The rest of the story, barring the end, is basically all the prior scenes but from older Peri’s perspective. She meets herself and makes up the alien fighting agency on the spot and “had to run off and cry in the bathroom” after her younger self mentioned their Davey Silverman and having kids. She makes up all the lore on Piscons and why they head to Earth and was surprised when the younger Doctor believed it (though for the record he sees through her claims to be working for an agency but The Doctor thinks its to not disrupt the web of time rather than anything suspicious) and watches on as the Sixth Doctor gets into a fight with his younger self and is even captured by him, leaving the older Peri having to free him and bluff that it was for business reasons. The final confrontation is also played out and we see that rather than kill Zarl (a.k.a. The Doctor) and Buretor the gun merely trans-matted them away, but to keep things on-track the older Peri had to endure her past self’s disgust. The Piscon police find Zarl’s body in Peri’s trunk so leave appeased, by the way.
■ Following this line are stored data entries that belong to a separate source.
-- ==== Sys2Proof/Machine/Hinge.lean ====
section
/-!
DEFINITION. The meanings of the commands of the hinge link and of the lead by pin (R467 to R480).
-/

namespace Sys2Proof.Machine

/-! ## The link (R472) -/

/-- The link changes its state. -/
def State.setLinkState (s : State) (n : Nat) : State :=
  if s.link = n then s else (s.setFld R.hingeStatus F.hingeStatus_link n).latch R.hingeStatus F.hingeStatus_linkChg

def State.setSync (s : State) (n : Nat) : State := s.setFld R.hingeStatus F.hingeStatus_sync n

/-- SYNC as it reads: a lead's reads IN_SYNC (R480). [DEDUCED, log entry 129] -/
def State.syncShown (s : State) : Nat := if s.isLead then 2 else s.fld R.hingeStatus F.hingeStatus_sync

/-- The link goes OFF: SYNC NONE, waiting blocks discarded. -/
def State.hingeOff (s : State) : State :=
  let s := { s with twin := { s.twin with blocks := [], inbox := [], updates := [], bulk := none, good := 0 } }
  (s.setLinkState 0).setSync 0

/-- The link returns to ACQUIRE; a peer that was there is lost. -/
def State.hingeAcquire (s : State) : State :=
  let s := s.latchIf (s.link == 3) R.hingeStatus F.hingeStatus_peerLost
  let s := { s with twin := { s.twin with bulk := none, good := 0 } }
  (s.setLinkState 1).setSync 0

/-- A write of HINGE.CFG. -/
def State.hingeCfgWrite (s : State) (v : BitVec 64) : State :=
  let was := s.bit R.hingeCfg F.hingeCfg_en
  let s := (s.setFld R.hingeCfg F.hingeCfg_seqAdvance (bitsOf v.toNat 45 32)).setFld R.hingeCfg F.hingeCfg_en v.toNat
  let now := s.bit R.hingeCfg F.hingeCfg_en
  if was && !now then s.hingeOff
  else if now && s.link == 0 && !s.restarting Src.hinge then s.setLinkState 1
  else s

/-! ## Heartbeats (R471) -/

/-- The HEARTBEAT this terminal sends. -/
def State.heartbeat (s : State) : Nat :=
  0x01 * 2 ^ 504 + s.fld R.hingePair F.hingePair_pairId * 2 ^ 488 + s.role * 2 ^ 486 + b2n s.isLead * 2 ^ 485 + b2n s.alarmed * 2 ^ 484 +
    s.syncShown * 2 ^ 482 + s.termState * 2 ^ 478 + s.fld R.dfpIdent F.dfpIdent_tid * 2 ^ 468 + (s.reg R.sysSerial).toNat * 2 ^ 384 +
    (s.stamp 0x800).short.toNat * 2 ^ 320

/-- Whether a HEARTBEAT is valid. -/
def State.heartbeatOk (s : State) (b : Nat) : Bool :=
  let id := bitsOf b 503 488
  id == s.fld R.hingePair F.hingePair_pairId && id != 0 && s.role != 0 && bitsOf b 487 486 == 3 - s.role

/-- A received HEARTBEAT. -/
def State.heartbeatRx (s : State) (b : Nat) : State :=
  if s.link < 2 then s
  else if s.heartbeatOk b then
    let s := (s.setFld R.hingeStatus F.hingeStatus_peerLead (bitsOf b 485 485)).setFld R.hingeStatus F.hingeStatus_peerFault (bitsOf b 484 484)
    let s := (s.setFld R.hingeStatus F.hingeStatus_peerState (bitsOf b 481 478)).setFld R.hingeStatus F.hingeStatus_peerTid (bitsOf b 477 468)
    let s := s.setReg R.hingePeerSerial (BitVec.ofNat 64 (bitsOf b 447 384))
    let s := { s with twin := { s.twin with good := s.twin.good + 1 } }
    if s.link = 2 ∧ 2 ≤ s.twin.good then s.setLinkState 3 else s
  else
    let s := { s with twin := { s.twin with good := 0 } }.latch R.hingeStatus F.hingeStatus_mismatch
    if s.link = 3 then s.hingeAcquire else s

/-! ## The mirror (R477 to R480) -/

/-- A received NEXT_SEQ goes to the terminal's own entry while it is not lead (R478). [DEDUCED, log entry 129] -/
def State.applySeq (s : State) (f n : Nat) : State :=
  if !s.isLead && flowMirrored (s.flow f) then s.setFlow f (flowWithSeq (s.flow f) n) else s

/-- A received UPDATE. -/
def State.updateRx (s : State) (b : Nat) : State :=
  (List.range (bitsOf b 503 501)).foldl (fun s k =>
    let e := bitsOf b (447 - 64 * k) (384 - 64 * k)
    s.applySeq (bitsOf e 63 44) (bitsOf e 43 28)) s

/-- An UPDATE block of up to seven entries. -/
def updateBlock (l : List (Nat × Nat)) : Nat :=
  (l.foldl (fun (a : Nat × Nat) e => (a.1 + (e.1 % 2 ^ 20 * 2 ^ 44 + e.2 % 2 ^ 16 * 2 ^ 28) * 2 ^ (384 - 64 * a.2), a.2 + 1))
    (0x02 * 2 ^ 504 + l.length * 2 ^ 501, 0)).1

/-- The waiting entries leave as UPDATE blocks; `fuel` bounds their number. -/
def State.updateTx (s : State) : Nat → State
  | 0 => s
  | fuel + 1 =>
    if s.twin.updates = [] ∨ s.link ≠ 3 then s
    else
      let b := updateBlock (s.twin.updates.take 7)
      ({ s with twin := { s.twin with updates := s.twin.updates.drop 7 } }.pushBlock b).updateTx fuel

/-- A received SYNC_REQ: a lead answers it, unless its sender is itself lead (R480). [DEDUCED, log entry 129] -/
def State.syncReqRx (s : State) : State :=
  if s.link = 3 ∧ s.role ≠ 0 ∧ s.isLead ∧ !s.bit R.hingeStatus F.hingeStatus_peerLead ∧ s.twin.bulk.isNone then s.startBulk else s

/-- A received SYNC_START: a lead has no SYNC state of its own to move. [DEDUCED, log entry 129] -/
def State.syncStartRx (s : State) (b : Nat) : State :=
  if s.isLead then s
  else { s with twin := { s.twin with rxIndex := 0, rxGen := bitsOf b 503 488, rxCrc := 2 ^ 32 - 1 } }.setSync 1

/-- The transfer that is being received fails. -/
def State.syncFails (s : State) : State :=
  ((s.setSync 0).latch R.hingeStatus F.hingeStatus_syncFail).count R.hingeCounts0 F.hingeCounts0_syncFails

/-- A received SYNC_END. -/
def State.syncEndRx (s : State) (b : Nat) : State :=
  if s.isLead ∨ s.fld R.hingeStatus F.hingeStatus_sync ≠ 1 then s
  else if bitsOf b 503 488 = s.twin.rxGen ∧ s.twin.rxIndex = 3277 ∧ bitsOf b 487 456 = 2 ^ 32 - 1 - s.twin.rxCrc then
    (s.setSync 2).count R.hingeCounts0 F.hingeCounts0_syncs
  else s.syncFails

/-- The body of bulk codeword `k` as this terminal's entries stand (R479). -/
def State.bulkBody (s : State) (k : Nat) : Nat :=
  (List.range 320).foldl (fun a i => if 320 * k + i < 2 ^ 20 then a + flowSeq (s.flow (320 * k + i)) * 2 ^ (5104 - 16 * i) else a) 0

/-- A received bulk body. -/
def State.bulkRx (s : State) (body : Nat) : State :=
  if s.isLead ∨ s.fld R.hingeStatus F.hingeStatus_sync ≠ 1 then s
  else
    let k := s.twin.rxIndex
    let s := (List.range 320).foldl (fun s i =>
      if 320 * k + i < 2 ^ 20 then s.applySeq (320 * k + i) (bitsOf body (5119 - 16 * i) (5104 - 16 * i)) else s) s
    { s with twin := { s.twin with rxIndex := k + 1, rxCrc := crcRun 32 0x04C11DB7 s.twin.rxCrc (bitsMsb 5120 body) } }

/-! ## The lines of the lanes (R467) -/

/-- The seed of a lane's scrambler. -/
def hingeSeed (lane : Nat) : Nat := seedFix (0x2468ACE1 ^^^ lane)

/-- A lane marker of the hinge link: bits [15:14] the lane, the others 0. -/
def hingeMarker (lane : Nat) : List Nat := (bitsMsb 16 (lane * 2 ^ 14)).flatMap (fun b => if b then [3, 0, 3] else [0, 3, 0])

/-- Whether codeword `n` of the link has a lane marker before it: every 1,024th of its lane, from the first on.
[DESIGN CHOICE, log entry 188] -/
def markerDue (n : Nat) : Bool := n / 4 % 1024 == 0

/-- A lane after its marker: the marker's last level, the scrambler reloaded. -/
def markedLane (lane : Nat) : HingeLane := ⟨(hingeMarker lane).getLastD 0, hingeSeed lane, []⟩

/-- A lane as codeword `n` of the link finds it. -/
def laneFor (l : Tbl HingeLane) (n : Nat) : HingeLane :=
  if markerDue n then markedLane (n % 4) else Tbl.get (fun _ => {}) l (n % 4)

/-- The line levels of labels after level `y`. -/
def precodeAll : Nat → List Nat → List Nat
  | _, [] => []
  | y, l :: t => precode y l :: precodeAll (precode y l) t

/-- The labels of line levels after level `y`. -/
def unprecodeAll : Nat → List Nat → List Nat
  | _, [] => []
  | y, x :: t => unprecode y x :: unprecodeAll x t

/-- The levels of a codeword with 5,140 data bits on a lane, and the lane after them: encoded, scrambled, mapped, precoded. -/
def hingeLevels (lane : HingeLane) (data : BitVec 5140) : List Nat × HingeLane :=
  let c := (rsEncode (symbolsOf 514 (bitsMsb 5140 data.toNat))).flatMap (bitsMsb 10)
  let (b, scr) := scramble lane.scr c
  let l := precodeAll lane.last (labelsOf b)
  (l, ⟨l.getLastD lane.last, scr, l⟩)

/-- What the receiver makes of a codeword's levels on a lane: whether it is uncorrectable, its data bits, the lane after it. -/
def hingeReceive (lane : HingeLane) (levels : List Nat) : Bool × BitVec 5140 × HingeLane :=
  let (b, scr) := scramble lane.scr ((unprecodeAll lane.last levels).flatMap grayBits)
  let after : HingeLane := ⟨levels.getLastD lane.last, scr, levels⟩
  match rsDecode (symbolsOf 544 b) with
  | some c => (false, BitVec.ofNat 5140 (natOfBits ((c.take 514).flatMap (bitsMsb 10))), after)
  | none => (true, BitVec.ofNat 5140 (natOfBits (b.take 5140)), after)

/-! ## Codewords (R468 to R470) -/

/-- The effect of a received control block by its type; a reserved type is counted where the codeword is taken apart. -/
def State.hingeBlock (s : State) (b : BitVec 512) : State :=
  let n := b.toNat
  match bitsOf n 511 504 with
  | 1 => s.heartbeatRx n
  | 2 => s.updateRx n
  | 3 => s.syncReqRx
  | 4 => s.syncStartRx n
  | 5 => s.syncEndRx n
  | _ => s

/-- Take a received block out of those not yet acted on, the blocks before it being acted on first. [DEDUCED, log entry 127] -/
def State.takeBlock (s : State) (b : BitVec 512) : State :=
  match s.twin.inbox.findIdx? (· == b) with
  | none => s
  | some k => (s.twin.inbox.take k).foldl (fun s b => s.hingeBlock b) { s with twin := { s.twin with inbox := s.twin.inbox.drop (k + 1) } }

/-- Blocks of earlier codewords are acted on before a codeword is. [DEDUCED, log entry 127] -/
def State.hingeDrain (s : State) : State :=
  let l := s.twin.inbox
  l.foldl (fun s b => s.hingeBlock b) { s with twin := { s.twin with inbox := [] } }

/-- HINGE.SERDESl.LOOPBACK: 1 near-end serial, 2 far-end. -/
def State.hingeLoop (s : State) (lane : Nat) : Nat := s.fld (R.hingeSerdes lane) F.hingeSerdes_loopback

/-- What the next codeword's levels carry, and the state after its lane took them; in near-end loopback the lane takes what it sent (R56,
R321). [DEDUCED, log entry 127] -/
def State.hingeLine (s : State) (levels : List Nat) : Bool × BitVec 5140 × State :=
  let n := s.twin.rxCount
  let levels := if s.hingeLoop (n % 4) = 1 then (Tbl.get (fun _ => {}) s.twin.txLanes (n % 4)).levels else levels
  let (u, d, l) := hingeReceive (laneFor s.twin.rxLanes n) levels
  (u, d, { s with twin := { s.twin with rxCount := n + 1, rxLanes := Tbl.set (fun _ => {}) s.twin.rxLanes (n % 4) l } })

/-- A codeword is received. Its control blocks wait for the commands that act on them; a bulk body is applied. [DEDUCED, log entry 127] -/
def State.hingeCodeword (s : State) (levels : List Nat) : State :=
  if s.link < 2 then s
  else
    let (uncorr, data, s) := s.hingeDrain.hingeLine levels
    let n := data.toNat
    let kind := bitsOf n 5139 5136
    if uncorr then
      let s := s.count R.hingeCounts0 F.hingeCounts0_uncorr
      if kind = 1 ∧ !s.isLead ∧ s.fld R.hingeStatus F.hingeStatus_sync = 1 then s.syncFails else s
    else if kind = 0 then
      let l := (List.range 10).map (fun j => BitVec.ofNat 512 (bitsOf n (5119 - 512 * j) (4608 - 512 * j)))
      let typ := fun (b : BitVec 512) => bitsOf b.toNat 511 504
      let s := s.count R.hingeCounts1 F.hingeCounts1_unknown (l.filter (fun b => decide (6 ≤ typ b))).length
      { s with twin := { s.twin with inbox := l.filter (fun b => decide (1 ≤ typ b) && decide (typ b ≤ 5)) } }
    else if kind = 1 then s.bulkRx (bitsOf n 5119 0)
    else s.count R.hingeCounts1 F.hingeCounts1_unknown

/-- The next codeword is sent on its lane, behind a lane marker where one is due; a lane in far-end loopback sends what it received. -/
def State.hingeSend (s : State) : State :=
  if s.link = 0 then s
  else
    let out := fun (s : State) (kind body : Nat) =>
      let n := s.twin.txSeq
      let d := BitVec.ofNat 5140 (kind * 2 ^ 5136 + n % 2 ^ 16 * 2 ^ 5120 + body)
      let lane := (hingeLevels (laneFor s.twin.txLanes n) d).2
      let lane := if s.hingeLoop (n % 4) = 2 then { lane with levels := (Tbl.get (fun _ => {}) s.twin.rxLanes (n % 4)).levels } else lane
      { s with twin := { s.twin with
        tx := d, txLanes := Tbl.set (fun _ => {}) s.twin.txLanes (n % 4) lane, txSeq := (n + 1) % 2 ^ 16 } }
    if s.twin.blocks ≠ [] then
      let l := s.twin.blocks.take 10
      let body := (l.foldl (fun (a : Nat × Nat) b => (a.1 + b.toNat * 2 ^ (4608 - 512 * a.2), a.2 + 1)) (0, 0)).1
      out { s with twin := { s.twin with blocks := s.twin.blocks.drop 10 } } 0 body
    else
      match s.twin.bulk with
      | none => out s 0 0
      | some k =>
        let body := s.bulkBody k
        let crc := crcRun 32 0x04C11DB7 s.twin.bulkCrc (bitsMsb 5120 body)
        let s := out { s with twin := { s.twin with bulk := some (k + 1), bulkCrc := crc } } 1 body
        if k + 1 < 3277 then s
        else { s with twin := { s.twin with bulk := none } }.pushBlock (0x05 * 2 ^ 504 + s.twin.bulkGen * 2 ^ 488 + (2 ^ 32 - 1 - crc) * 2 ^ 456)

/-! ## The lead by pin (R474) -/

/-- LEAD_SEL has held a level for 1 µs. -/
def State.leadSel (s : State) (level : Bool) : State :=
  if s.role = 0 ∨ !s.pinMode ∨ !s.domOn 29 ∨ s.twin.pinActed = level then s
  else { s with twin := { s.twin with pinActed := level } }.dueLead level

/-! ## Commands -/

/-- HINGE_EN_WRITE (R472): a write of HINGE.CFG. -/
def execHingeEnWrite (v : Word) (s : State) : Host.Outcome State Fault Refusal := .next (s.hingeCfgWrite v)

/-- HINGE_LANES_LOCKED (R472): the next codeword is the first after a marker of lane 0. [DEDUCED, log entry 127] -/
def execHingeLanesLocked (s : State) : Host.Outcome State Fault Refusal :=
  .next (if s.link = 1 then { s with twin := { s.twin with good := 0, rxCount := 0 } }.setLinkState 2 else s)

/-- HINGE_LOCK_LOST (R472). -/
def execHingeLockLost (s : State) : Host.Outcome State Fault Refusal := .next (if 2 ≤ s.link then s.hingeAcquire else s)

/-- HINGE_CODEWORD_RX (R468). -/
def execHingeCodewordRx (levels : List Nat) (s : State) : Host.Outcome State Fault Refusal :=
  .next (s.hingeCodeword levels)

/-- HEARTBEAT_TX (R471). -/
def execHeartbeatTx (s : State) : Host.Outcome State Fault Refusal :=
  .next (if 2 ≤ s.link then s.pushBlock s.heartbeat else s)

/-- HEARTBEAT (R471). -/
def execHeartbeat (b : BitVec 512) (s : State) : Host.Outcome State Fault Refusal := .next ((s.takeBlock b).heartbeatRx b.toNat)

/-- HEARTBEAT_TIMEOUT (R472). -/
def execHeartbeatTimeout (s : State) : Host.Outcome State Fault Refusal := .next (if s.link = 3 then s.hingeAcquire else s)

/-- UPDATE (R478). -/
def execUpdate (b : BitVec 512) (s : State) : Host.Outcome State Fault Refusal := .next ((s.takeBlock b).updateRx b.toNat)

/-- UPDATE_TX (R477). -/
def execUpdateTx (s : State) : Host.Outcome State Fault Refusal := .next (s.updateTx 4097)

/-- SYNC_REQ (R480). -/
def execSyncReq (b : BitVec 512) (s : State) : Host.Outcome State Fault Refusal := .next (s.takeBlock b).syncReqRx

/-- SYNC_REQ_TX (R480): every 100 µs while SYNC is NONE and the link UP. -/
def execSyncReqTx (s : State) : Host.Outcome State Fault Refusal :=
  .next (if s.link = 3 ∧ s.syncShown = 0 then s.pushBlock (0x03 * 2 ^ 504) else s)

/-- SYNC_START (R480). -/
def execSyncStart (b : BitVec 512) (s : State) : Host.Outcome State Fault Refusal := .next ((s.takeBlock b).syncStartRx b.toNat)

/-- SYNC_END (R480). -/
def execSyncEnd (b : BitVec 512) (s : State) : Host.Outcome State Fault Refusal := .next ((s.takeBlock b).syncEndRx b.toNat)

/-- LEAD_SEL_CHANGE (R474). -/
def execLeadSelChange (level : Bool) (s : State) : Host.Outcome State Fault Refusal := .next (s.leadSel level)

/-- DUAL_LEAD (R476): both twins have reported lead for 100 µs. -/
def execDualLead (s : State) : Host.Outcome State Fault Refusal :=
  .next (if s.role ≠ 0 ∧ s.isLead ∧ s.bit R.hingeStatus F.hingeStatus_peerLead ∧ 2 ≤ s.link then
    s.latch R.hingeStatus F.hingeStatus_dualLead else s)

/-- HINGE_CODEWORD_TX (R470). -/
def execHingeCodewordTx (s : State) : Host.Outcome State Fault Refusal := .next s.hingeSend

end Sys2Proof.Machine
end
It’s here where we get the couple of big revelations as back in the TARDIS the same bowler-hatted Time Lord from the first Master story arrives rather randomly and reveals that the real Peri did in fact die on the operating table during Mindwarp but given all the Time Lord-assisted bollocks going on the President ordered her to be plucked out of time and placed to live a life with warlord Yrcanos where they had several children, but then the Celestial Intervention Agency also interfered and did a “Jamie and Zoe” and put another version of Peri back on Earth with only her memories of her first adventure with The Doctor, a.k.a. this Peri. He also reveals that there are even more Peris out there due to this hiccup, making five in total not including the original who died (so I assume the older Peri from “The Widow’s Assassin” is probably another one, given there is also a Peri who lived happily with Yrcanos) Peri then leaves the TARDIS, refusing to travel with the Doctor, and reveals that her ideal jock boyfriend ended up physically abusing her to the point where her new nose was because he broke her old one rather than a fashion statement, and a kick to the stomach meant she could never have children. She wonders if another Peri getting to live the life she wanted makes her happy or not…
Sadly Nicola Bryant herself has had issues with bearing children, making her heartache and teary moments all the more raw, but also gave the story far more power and impact.